++++ Extracted material ++++
/-- CORE_STATUS of a context; `prev` is the PREVST field (R296). -/
def statusWord (s : State) (t : Thread) (prev : Nat) : Word :=
  let x := s.ctx t
  BitVec.ofNat 32 (lvlN x.lvl + b2n (holdOpen x) * 4 + min (holdLeft s x) 1023 * 8 + b2n (svc s t.core) * 2 ^ 13 + prev * 2 ^ 14)

/-! ## Multiplies in flight -/

/-- MHI:MLO of a context. -/
def pair (x : Ctx) : Dword := x.reg 0x021 ++ x.reg 0x020
def setPair (x : Ctx) (v : Dword) : Ctx :=
  (x.setReg 0x020 (v.extractLsb' 0 32)).setReg 0x021 (v.extractLsb' 32 32)

/-- The pair after one more multiply (R208, R211). -/
def mulStep (v : Dword) (m : MulOp) : Dword := if m.add then v + m.value else m.value

/-- Write the results of the multiplies in flight that `p` selects, oldest first. -/
def settle (p : MulOp → Bool) (x : Ctx) : Ctx :=
  if x.muls = [] then x else
    { setPair x ((x.muls.filter p).foldl mulStep (pair x)) with muls := x.muls.filter (fun m => !p m) }

/-- A multiply issued in core cycle t has written the pair from t + 3 on (R209). -/
def mulDone (u : Nat) (m : MulOp) : Bool := decide (m.issued + 3 ≤ u)

/-- Complete every multiply in flight: what exception entry waits for (R213). -/
def settleAll (x : Ctx) : Ctx := settle (fun _ => true) x

/-! ## The stacks (R171 to R175) -/

def word (n : Nat) : Word := BitVec.ofNat 32 n

/-- The words a fill brings: `n` words from below the pointer downward (R172), top of the fill first. -/
def fillWords (s : State) (c : Nat) (ptr : Nat) : Nat → List Word
  | 0 => []
  | n + 1 => memWord s.mem (localBase c + ptr - 4) :: fillWords s c (ptr - 4) n

/-- Write the entries of `l` (the lowest first) at the pointer upward (R172). -/
def spillWords (c ptr : Nat) (l : List Word) (s : State) : State :=
  match l with
  | [] => s
  | w :: r => spillWords c (ptr + 4) r (write (localBase c + ptr) (leBytes w.toNat 4) s)

/-- Which stack fault the pops and pushes of an instruction meet (R173, R175): `hw` entries in hardware, `pops`
needed, `pushes` made; base, limit, pointer of the area. None: the checks pass. -/
def stackCheck (hw pops pushes base limit ptr : Nat) : Option Bool :=
  let k := pops - hw
  if 0 < k ∧ ptr < base + 4 * k then some false
  else
    let after := hw + k - pops + pushes
    if 16 < after ∧ limit < ptr - 4 * k + 4 * (after - 16) then some true
    else none

/-- The stack fault of an instruction that pops and pushes these many entries of both stacks, as XINFO (R284):
0 operand overflow, 1 operand underflow, 2 return overflow, 3 return underflow. -/
def stackFault (x : Ctx) (pops pushes rpops rpushes : Nat) : Option Nat :=
  match stackCheck x.ops.length pops pushes (x.reg 0).toNat (x.reg 1).toNat (x.reg 2).toNat with
  | some o => some (if o then 0 else 1)
  | none =>
    match stackCheck x.rets.length rpops rpushes (x.reg 3).toNat (x.reg 4).toNat (x.reg 5).toNat with
    | some o => some (if o then 2 else 3)
    | none => none

/-- The top `n` operand entries, filled from the spill area as needed. -/
def operands (s : State) (t : Thread) (n : Nat) : List Word :=
  let x := s.ctx t
  (x.ops ++ fillWords s t.core (x.reg 2).toNat (n - x.ops.length)).take n

def returns (s : State) (t : Thread) (n : Nat) : List Word :=
  let x := s.ctx t
  (x.rets ++ fillWords s t.core (x.reg 5).toNat (n - x.rets.length)).take n

/-- A fill that reads uncorrectable data (R437): the line's module address. -/
def fillBad (s : State) (t : Thread) (pops rpops : Nat) : Option Nat :=
  if s.bad = [] then none
  else
    let x := s.ctx t
    let k := pops - x.ops.length
    let j := rpops - x.rets.length
    match uncorrectable s (localBase t.core + (x.reg 2).toNat - 4 * k) (4 * k) with
    | some a => some a
    | none => uncorrectable s (localBase t.core + (x.reg 5).toNat - 4 * j) (4 * j)

/-- Pop `pops` operand entries and push `push` (top first), with the fills and spills of R172. -/
def pushOps (t : Thread) (pops : Nat) (push : List Word) (s : State) : State :=
  let x := s.ctx t
  let k := pops - x.ops.length
  let ptr := (x.reg 2).toNat - 4 * k
  let rest := x.ops.drop pops
  let all := push ++ rest
  let x1 := fun (x : Ctx) => if k = 0 then x else x.setReg 2 (word ptr)
  if all.length ≤ 16 then s.updCtx t (fun x => { x1 x with ops := all })
  else
    let n := all.length - 16
    spillWords t.core ptr (all.reverse.take n)
      (s.updCtx t (fun x => { (x1 x).setReg 2 (word (ptr + 4 * n)) with ops := all.take 16 }))

/-- The same on the return stack (R174). -/
def pushRets (t : Thread) (pops : Nat) (push : List Word) (s : State) : State :=
  if pops = 0 ∧ push = [] then s else
  let x := s.ctx t
  let k := pops - x.rets.length
  let ptr := (x.reg 5).toNat - 4 * k
  let rest := x.rets.drop pops
  let all := push ++ rest
  let x1 := fun (x : Ctx) => if k = 0 then x else x.setReg 5 (word ptr)
  if all.length ≤ 16 then s.updCtx t (fun x => { x1 x with rets := all })
  else
    let n := all.length - 16
    spillWords t.core ptr (all.reverse.take n)
      (s.updCtx t (fun x => { (x1 x).setReg 5 (word (ptr + 4 * n)) with rets := all.take 16 }))

/-! ## Completing an instruction (R217) -/

/-- The loop step: where the thread continues after an instruction whose last syllable is at `last` and that does not
transfer control. An open level whose LC is 0 (only a register write makes one) is not covered by R217: a free value
says whether it closes. -/
def advance (t : Thread) (len : Nat) (s : State) : State :=
  let x := s.ctx t
  let last := x.pc + word (len - 1)
  let d := x.ldepth - 1
  if x.ldepth ≠ 0 ∧ x.reg (0x014 + d) = last then
    let lc := (x.reg (0x018 + d)).toNat
    if 1 < lc then
      s.updCtx t (fun x => { x.setReg (0x018 + d) (word (lc - 1)) with pc := x.reg (0x010 + d) })
    else if lc = 1 then s.updCtx t (fun x => { x with ldepth := d, pc := last + 1 })
    else if Config.freeNat s.free % 2 = 1 then
      { s.updCtx t (fun x => { x with ldepth := d, pc := last + 1 }) with free := s.free + 1 }
    else
      { s.updCtx t (fun x => { x.setReg (0x018 + d) (word (2 ^ 32 - 1)) with pc := x.reg (0x010 + d) }) with
        free := s.free + 1 }
  else s.updCtx t (fun x => { x with pc := x.pc + word len })

/-- Complete an instruction: pop and push both stacks, then move on, or go to `tgt`. -/
def complete (t : Thread) (len pops : Nat) (push : List Word) (rpops : Nat) (rpush : List Word) (tgt : Option Word)
    (s : State) : State :=
  let s1 := pushRets t rpops rpush (pushOps t pops push s)
  match tgt with
  | some a => s1.updCtx t (fun x => { x with pc := a })
  | none => advance t len s1
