/-! ## Loads through a window (R393, R399, R401) -/

/-- A cached load of `n` bytes at `a`: its bytes on a hit; a miss starts a fill. A double-bit error in the word it reads is a
miss, the line being invalidated and filled again (R437); a single-bit error is corrected and counted. -/
def cachedLoad (b a n : Nat) (s : State) : Option (List Byte) × State :=
  let l := a / 64
  match findLine s b l with
  | some y =>
    let w := a % 64 / 8
    if tblGet nats y.bad w = 2 then (none, startFill b l (count b 0x6A08 1 (dropLine b l s)))
    else
      let s1 := if tblGet nats y.bad w = 1 then
        count b 0x6A00 1 (s.updBench b (fun x =>
          { x with lines := x.lines.map (fun z => if z.line = l then { z with bad := z.bad.filter (fun p => decide (p.1 ≠ w)) } else z) }))
        else s
      (some (slice y.data (a % 64) n), actSr b (count b 0x6300 1 s1))
  | none => (none, startFill b l s)

/-- An uncached load waits as an item of the bench (R395, R401). -/
def uncachedLoad (t : Thread) (a : Nat) (s : State) : State :=
  let (serial, s) := freshSerial s
  s.updBench (benchOf t.core) (fun x =>
    { x with uitems := x.uitems ++ [
    { serial := serial, line := a / 64, write := false, data := [], mask := [], core := t.core,
      ctx := t.ctx, win := viewWindow s t, stage := 0 }] })

/-! ## Stores through a window (R397, R398, R401) -/

/-- Merging buffer entries in use: those not yet sent. -/
def mbOcc (x : Bench) : Nat := (x.mb.filter (fun e => decide (e.stage = 0))).length

/-- The bytes of a store enter the stockroom line when it is present, a hit; a word there with a double-bit error that the store
covers in part invalidates the line instead (R738). -/
def storeLine (b a : Nat) (l : List Byte) (s : State) : State :=
  let img := imageOfBytes (a % 64) l
  let msk := maskOfBytes (a % 64) l.length
  match findLine s b (a / 64) with
  | none => s
  | some y =>
    let s1 := countMerge b y.bad msk s
    if partWords y.bad msk 2 ≠ [] then dropLine b (a / 64) s1
    else actSr b (count b 0x6300 1 (s1.updBench b (fun x =>
      { x with lines := x.lines.map (fun z =>
          if z.line = a / 64 then { z with data := overlay z.data img msk, bad := badAfter z.bad msk } else z) })))

/-- A store merges into an entry of the merging buffer, but for the words it cannot merge into (R398, R738). -/
def mergeInto (t : Thread) (win : Nat) (img : List Byte) (msk : List Bool) (e : MBEntry) : MBEntry :=
  let m := mergeMask e.bad msk
  { e with
    data := overlay e.data img m
    mask := e.mask.mapIdx (fun i k => k || m.getD i false)
    writers := if e.writers.contains (t.core, t.ctx) then e.writers else (t.core, t.ctx) :: e.writers
    wins := if e.wins.contains (t.core, win) then e.wins else (t.core, win) :: e.wins
    bad := badAfter e.bad msk }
++++
● **Brief**:
Return each line of the data above that includes the word "fillWords".

● **Result of this exercise**:
def fillWords (s : State) (c : Nat) (ptr : Nat) : Nat → List Word
  | n + 1 => memWord s.mem (localBase c + ptr - 4) :: fillWords s c (ptr - 4) n
  (x.ops ++ fillWords s t.core (x.reg 2).toNat (n - x.ops.length)).take n
  (x.rets ++ fillWords s t.core (x.reg 5).toNat (n - x.rets.length)).take n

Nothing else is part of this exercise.